Nathan Myhrvold, erstwhile Microsoft CTO and now patent powerbroker extraordinare, has hit the news this weekend, but it’s not for his latest licensing deal with a mobile phone maker, or for a lawsuit against a tech company (or three) that refuses to pay up for patents that his company, Intellectual Ventures, owns — but for a different kettle of fish altogether.
Myhrvold has won the James Beard Foundation book award for cookbook of the year — the top prize in one of the industry’s most prestigious accolades — for a book that deep-dives, appropriately enough, into the science and technology of cooking.
His book, the self-published Modernist Cuisine, is a six-volume, 2,438-page effort that he co-wrote with Chris Young and Maxime Bilet (and a 20-person team of cooks), which is selling for $625 (or $455.11 on Amazon).
Myhrvold, it turns out, has been a foodie for decades, starting some serious amateur training in Burgundy, France at the La Varenne cooking academy, while he was still at Microsoft.
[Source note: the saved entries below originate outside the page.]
-- ==== Sys2Proof/Machine/VectorFp.lean ====
section
/-! DEFINITION. The floating-point vector instructions, conversion, the transcendentals, reductions and scans (06_scalar_vector.md R148, R155, R157 to R159, R162) -/

namespace Sys2Proof.Machine

/-- A floating-point lane operation of type column `ty` on va and a source-b code (R148). -/
def State.vfp (s : State) (g : Lit) (lat ty vd va vb : Nat) (useVd : Bool) (op : Fmt → List Nat → Nat × Nat) :
    Except Flt State := do
  let f := fpFmt ty
  let p ← s.srcB g vb (immFp f)
  p.1.opLanes g lat f.width vd [p.1.src .v va, p.2] useVd 0 (op f)

/-- A floating-point result-queue form (R162). -/
def State.oqFp (s : State) (g : Lit) (lat ty vd oq vb : Nat) (useVd : Bool) (op : Fmt → List Nat → Nat × Nat) :
    Except Flt State := do
  let f := fpFmt ty
  let p ← s.popOq g oq
  let b ← p.1.srcB g vb (immFp f)
  b.1.opLanes g lat f.width vd [Src.const p.2.data, b.2] useVd p.2.status (op f)

/-- VADD on floating-point lanes (R148). -/
def execVaddFp (g : Lit) (ty vd va vb : Nat) (s : State) :
    Host.Outcome State Fault Refusal :=
  s.finish (s.vfp g 3 ty vd va vb false fun f => lane2 (f.add s.me.ar.c4))

/-- VSUB on floating-point lanes (R148). -/
def execVsubFp (g : Lit) (ty vd va vb : Nat) (s : State) :
    Host.Outcome State Fault Refusal :=
  s.finish (s.vfp g 3 ty vd va vb false fun f => lane2 (f.sub s.me.ar.c4))

/-- VMUL on floating-point lanes (R148). -/
def execVmulFp (g : Lit) (ty vd va vb : Nat) (s : State) :
    Host.Outcome State Fault Refusal :=
  s.finish (s.vfp g 3 ty vd va vb false fun f => lane2 (f.mul s.me.ar.c4))

/-- VFMA: va × vb + vd, rounded once on floating-point lanes (R148). -/
def execVfma (g : Lit) (ty vd va vb : Nat) (s : State) :
    Host.Outcome State Fault Refusal :=
  s.finish (s.vfp g 4 ty vd va vb true fun f => lane3 (f.fma s.me.ar.c4))

/-- VMIN; no event on floating-point lanes (R148). -/
def execVminFp (g : Lit) (ty vd va vb : Nat) (s : State) :
    Host.Outcome State Fault Refusal :=
  s.finish (s.vfp g 3 ty vd va vb false fun f => lane2 (f.pick s.me.ar.c4 false))

/-- VMAX; no event on floating-point lanes (R148). -/
def execVmaxFp (g : Lit) (ty vd va vb : Nat) (s : State) :
    Host.Outcome State Fault Refusal :=
  s.finish (s.vfp g 3 ty vd va vb false fun f => lane2 (f.pick s.me.ar.c4 true))

/-- VADD from a result queue (R162). -/
def execVaddOqFp (g : Lit) (ty vd oq vb : Nat) (s : State) :
    Host.Outcome State Fault Refusal :=
  s.finish (s.oqFp g 3 ty vd oq vb false fun f => lane2 (f.add s.me.ar.c4))

/-- VMUL from a result queue (R162). -/
def execVmulOqFp (g : Lit) (ty vd oq vb : Nat) (s : State) :
    Host.Outcome State Fault Refusal :=
  s.finish (s.oqFp g 3 ty vd oq vb false fun f => lane2 (f.mul s.me.ar.c4))

/-- VFMA from a result queue (R162). -/
def execVfmaOq (g : Lit) (ty vd oq vb : Nat) (s : State) :
    Host.Outcome State Fault Refusal :=
  s.finish (s.oqFp g 4 ty vd oq vb true fun f => lane3 (f.fma s.me.ar.c4))

/-- VMAX from a result queue (R162). -/
def execVmaxOq (g : Lit) (ty vd oq vb : Nat) (s : State) :
    Host.Outcome State Fault Refusal :=
  s.finish (s.oqFp g 3 ty vd oq vb false fun f => lane2 (f.pick s.me.ar.c4 true))

/-- VEXP: e^x, correctly rounded (R157, Table 06-6). -/
def execVexp (g : Lit) (ty vd va : Nat) (s : State) :
    Host.Outcome State Fault Refusal :=
  let f := fpFmt ty
  s.finish (s.opLanes g 12 f.width vd [s.src .v va] false 0 (lane1 (f.unary s.me.ar.c4 FVal.exp)))

/-- VRCP: 1/x, correctly rounded (R157, Table 06-6); of a negative subnormal whose reciprocal is beyond range, −∞ with OF (log 93). -/
def execVrcp (g : Lit) (ty vd va : Nat) (s : State) :
    Host.Outcome State Fault Refusal :=
  let f := fpFmt ty
  s.finish (s.opLanes g 12 f.width vd [s.src .v va] false 0 (lane1 (f.unary s.me.ar.c4 FVal.rcp)))

/-- VRSQ: 1/√x, correctly rounded (R157, Table 06-6). -/
def execVrsq (g : Lit) (ty vd va : Nat) (s : State) :
    Host.Outcome State Fault Refusal :=
  let f := fpFmt ty
  s.finish (s.opLanes g 12 f.width vd [s.src .v va] false 0 (lane1 (f.unary s.me.ar.c4 FVal.rsq)))

/-- VLOG: ln x, correctly rounded (R157, Table 06-6). -/
def execVlog (g : Lit) (ty vd va : Nat) (s : State) :
    Host.Outcome State Fault Refusal :=
  let f := fpFmt ty
  s.finish (s.opLanes g 12 f.width vd [s.src .v va] false 0 (lane1 (f.unary s.me.ar.c4 FVal.ln)))

/-- VCVT: element by element, latency 3 (R155). Mask bit i governs element i; a narrowing conversion fills the lowest lanes
and all higher bits of vd become zero. Each issue of a `.rsr` form at the D8 level advances SRCTR (R119, R120): of two in one
bundle the one in slot 4 takes the value after that in slot 3 (log 81), and one whose literal has landed false counts as an issue
like any other (log 92). -/
def execVcvt (g : Lit) (dst rnd src vd va : Nat) (s : State) : Host.Outcome State Fault Refusal :=
  let c4 := s.me.ar.c4
  let ws := cvtWidth src
  let wd := cvtWidth dst
  let n := 2048 / max ws wd
  let key := s.me.ar.srkey.toNat
  let ctr := s.me.ar.srctr.toNat
  let mode (i : Nat) : RMode := match rnd with
    | 0 => .rne
    | 1 => .rtz
    | _ => .rsr (if c4 then 0 else gen key (ctr * 2 ^ 16 + i) % 2 ^ 16)
  let s := if rnd = 2 ∧ c4 = false then s.modMe fun x => { x with ar := { x.ar with srctr := x.ar.srctr + 1 } } else s
  s.finish (match s.wlit g with
  | none => s.noWrite g .v vd
  | some w => do
    let a := s.src .v va
    let m := s.src .m 0
    let d := s.src .v vd
    let part (q : Vec) : Bool := q.toNat % 2 ^ n != 2 ^ n - 1
    let rdVd := m.ts.any fun t => part t.x
    checkPoison ([a, m] ++ (if rdVd then [d] else []))
    let pairs := (product [a.ts, m.ts]).flatMap fun p =>
      let q := (p.2.getD 1 0).toNat
      let res := ((lanesOf ws n (p.2.getD 0 0)).mapIdx fun i x => convert c4 (mode i) src dst x)
      let run (k : Cube) (old : Vec) : Pair :=
        let ls := List.zip res (lanesOf wd n old)
        ⟨k, pack wd (ls.mapIdx fun i r => if q / 2 ^ i % 2 = 1 then r.1.1 else r.2),
          (ls.zipIdx.foldl (fun e r => if q / 2 ^ r.2 % 2 = 1 then evOr e r.1.1.2 else e) 0), none⟩
      if part (p.2.getD 1 0) then d.ts.filterMap fun t => (p.1.conj t.cube).map fun k => run k t.x
      else [run p.1 0]
    s.writeBack w false true (3 + coldAdd ([a] ++ (if rdVd then [d] else []))) .v vd pairs)

/-- A lane widened to FP32 exactly (R158); a NaN keeps sign and payload at the C4 level (Table 05-13). -/
def widen (c4 : Bool) (f : Fmt) (x : Nat) : Nat :=
  if f = .f32 then x
  else if f.isNan x then (if c4 then carryNan f .f32 x else Fmt.nan .f32)
  else (Fmt.round .f32 false .rne (f.val x)).1

/-- A running FP32 value rounded with `.rne` to a lane type (R159). -/
def narrow (c4 : Bool) (f : Fmt) (x : Nat) : Nat × Nat :=
  if Fmt.isNan .f32 x then (if c4 then carryNan .f32 f x else f.nan, 0)
  else f.round c4 .rne (Fmt.val .f32 x)

/-- One level of a reduction: adjacent values are combined (R158). -/
def pairUp (f : Nat → Nat → Nat × Nat) : List Nat → List Nat × Nat
  | a :: b :: r =>
    let v := f a b
    let t := pairUp f r
    (v.1 :: t.1, evOr v.2 t.2)
  | l => (l, 0)

/-- A fixed binary tree over the lanes, level by level; `n` bounds the levels (R158). -/
def reduceTree (f : Nat → Nat → Nat × Nat) : Nat → List Nat → Nat × Nat
  | 0, l => (l.headD 0, 0)
  | n + 1, l =>
    if l.length ≤ 1 then (l.headD 0, 0)
    else
      let p := pairUp f l
      let r := reduceTree f n p.1
      (r.1, evOr p.2 r.2)

/-- VRED (R158): `fi` combines .i32 lanes, `ff` FP32 values. The result goes to sd[31:0], sign-extended for .i32. A
BF16 subnormal, widened, is read as zero by the nodes at the C4 level (log 113). -/
def State.vred (s : State) (g : Lit) (ty sd va : Nat) (fi : Nat → Nat → Nat) (ff : Nat → Nat → Nat × Nat) :
    Except Flt State :=
  let c4 := s.me.ar.c4
  s.opWhole g 10 .s sd [s.src .v va] fun vs =>
    if ty = 3 then
      let r := reduceTree (fun a b => (fi a b, 0)) 11 (lanesOf 32 64 (vs.getD 0 0))
      (BitVec.ofNat 2048 (wrapInt 64 (sint 32 r.1)), 0)
    else
      let f := fpFmt ty
      let r := reduceTree ff 11 ((lanesOf f.width (2048 / f.width) (vs.getD 0 0)).map (widen c4 f))
      (BitVec.ofNat 2048 r.1, r.2)

/-- VRED.add (R158). -/
def execVredAdd (g : Lit) (ty sd va : Nat) (s : State) : Host.Outcome State Fault Refusal :=
  s.finish (s.vred g ty sd va (fun a b => (a + b) % 2 ^ 32) (Fmt.add .f32 s.me.ar.c4))

/-- VRED.max (R158). -/
def execVredMax (g : Lit) (ty sd va : Nat) (s : State) : Host.Outcome State Fault Refusal :=
  s.finish (s.vred g ty sd va (fun a b => if sint 32 a < sint 32 b then b else a) (Fmt.pick .f32 s.me.ar.c4 true))

/-- VRED.min (R158). -/
def execVredMin (g : Lit) (ty sd va : Nat) (s : State) : Host.Outcome State Fault Refusal :=
  s.finish (s.vred g ty sd va (fun a b => if sint 32 b < sint 32 a then b else a) (Fmt.pick .f32 s.me.ar.c4 false))

/-- An inclusive prefix over lanes in ascending order: `f` takes the running value on, `out` makes a lane of it (R159). -/
def scanLanes (f : Nat → Nat → Nat × Nat) (out : Nat → Nat × Nat) : Nat → List Nat → List Nat × Nat
  | _, [] => ([], 0)
  | p, x :: r =>
    let q := f p x
    let v := out q.1
    let t := scanLanes f out q.1 r
    (v.1 :: t.1, evOr (evOr q.2 v.2) t.2)

/-- VSCAN (R159), unmasked. -/
def State.vscan (s : State) (g : Lit) (w vd va : Nat) (first : Nat → Nat) (f : Nat → Nat → Nat × Nat)
    (out : Nat → Nat × Nat) : Except Flt State :=
  s.opWhole g 10 .v vd [s.src .v va] fun vs =>
    match lanesOf w (2048 / w) (vs.getD 0 0) with
    | [] => (0, 0)
    | x :: r =>
      let p := first x
      let v := out p
      let t := scanLanes f out p r
      (pack w (v.1 :: t.1), evOr v.2 t.2)

/-- VSCAN.add: a running FP32 sum, each lane rounded to its type; .i32 wraps (R159). At the C4 level a BF16 subnormal in
lane 0 is lane 0's result, and the additions behind it read it as zero (log 113). -/
def execVscanAdd (g : Lit) (ty vd va : Nat) (s : State) : Host.Outcome State Fault Refusal :=
  let c4 := s.me.ar.c4
  s.finish (
    if ty = 3 then s.vscan g 32 vd va id (fun a b => ((a + b) % 2 ^ 32, 0)) (fun x => (x, 0))
    else
      let f := fpFmt ty
      s.vscan g f.width vd va (widen c4 f) (fun p x => Fmt.add .f32 c4 p (widen c4 f x)) (narrow c4 f))

/-- VSCAN.max: the running maximum (R159); at the C4 level it keeps a BF16 subnormal (log 113). -/
def execVscanMax (g : Lit) (ty vd va : Nat) (s : State) : Host.Outcome State Fault Refusal :=
  let c4 := s.me.ar.c4
  s.finish (
    if ty = 3 then s.vscan g 32 vd va id (fun a b => (if sint 32 a < sint 32 b then b else a, 0)) (fun x => (x, 0))
    else
      let f := fpFmt ty
      s.vscan g f.width vd va (fun x => (f.pick c4 true x x).1) (f.pick c4 true) (fun x => (x, 0)))

end Sys2Proof.Machine
end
According to this lengthy profile in Men’s Journal, Myhrvold’s basic interest was then further concentrated (geddit?) after meeting and befriending Heston Blumenthal, the British chef famous for popularizing the whole concept of molecular gastronomy — the art of applying science and technology to figuring out why food tastes the way that it does, and how to use scientific techniques make that even better.
If Myhrvold’s contribution to the tech world has been one of inventions and — perhaps more controversially — a certain kind of business acumen to leverage his and other’s inventions, then his Modernist Cuisine is perhaps the culinary equivalent:
Molecular gastronomy has made its way to the forefront of haute cuisine, with restaurants like the Fat Duck, El Bulli and Noma leading the charge, and as that trickles down to the masses you can see how Myhrvold’s tome could be useful to the wider world of chefs keen to apply some of these methods in their kitchens. As for the content: “water baths, homogenizers, centrifuges, and ingredients such as hydrocolloids, emulsifiers, and enzymes” are very much the norm in this book.
In its most positive and optimistic light, the book and the whole effort gives a totally different spin to a man many commonly think of as a patent troll. As Men’s Journal writes: “If Myhrvold wants to bridge his ideas to reality and not be deemed a mere opportunist, or monsteret, what better route to the public’s love than through its stomach?”
On a more cynical note: do you think Mhyrvold looked into whether any of these cooking ideas can be patented — and if so, have they been?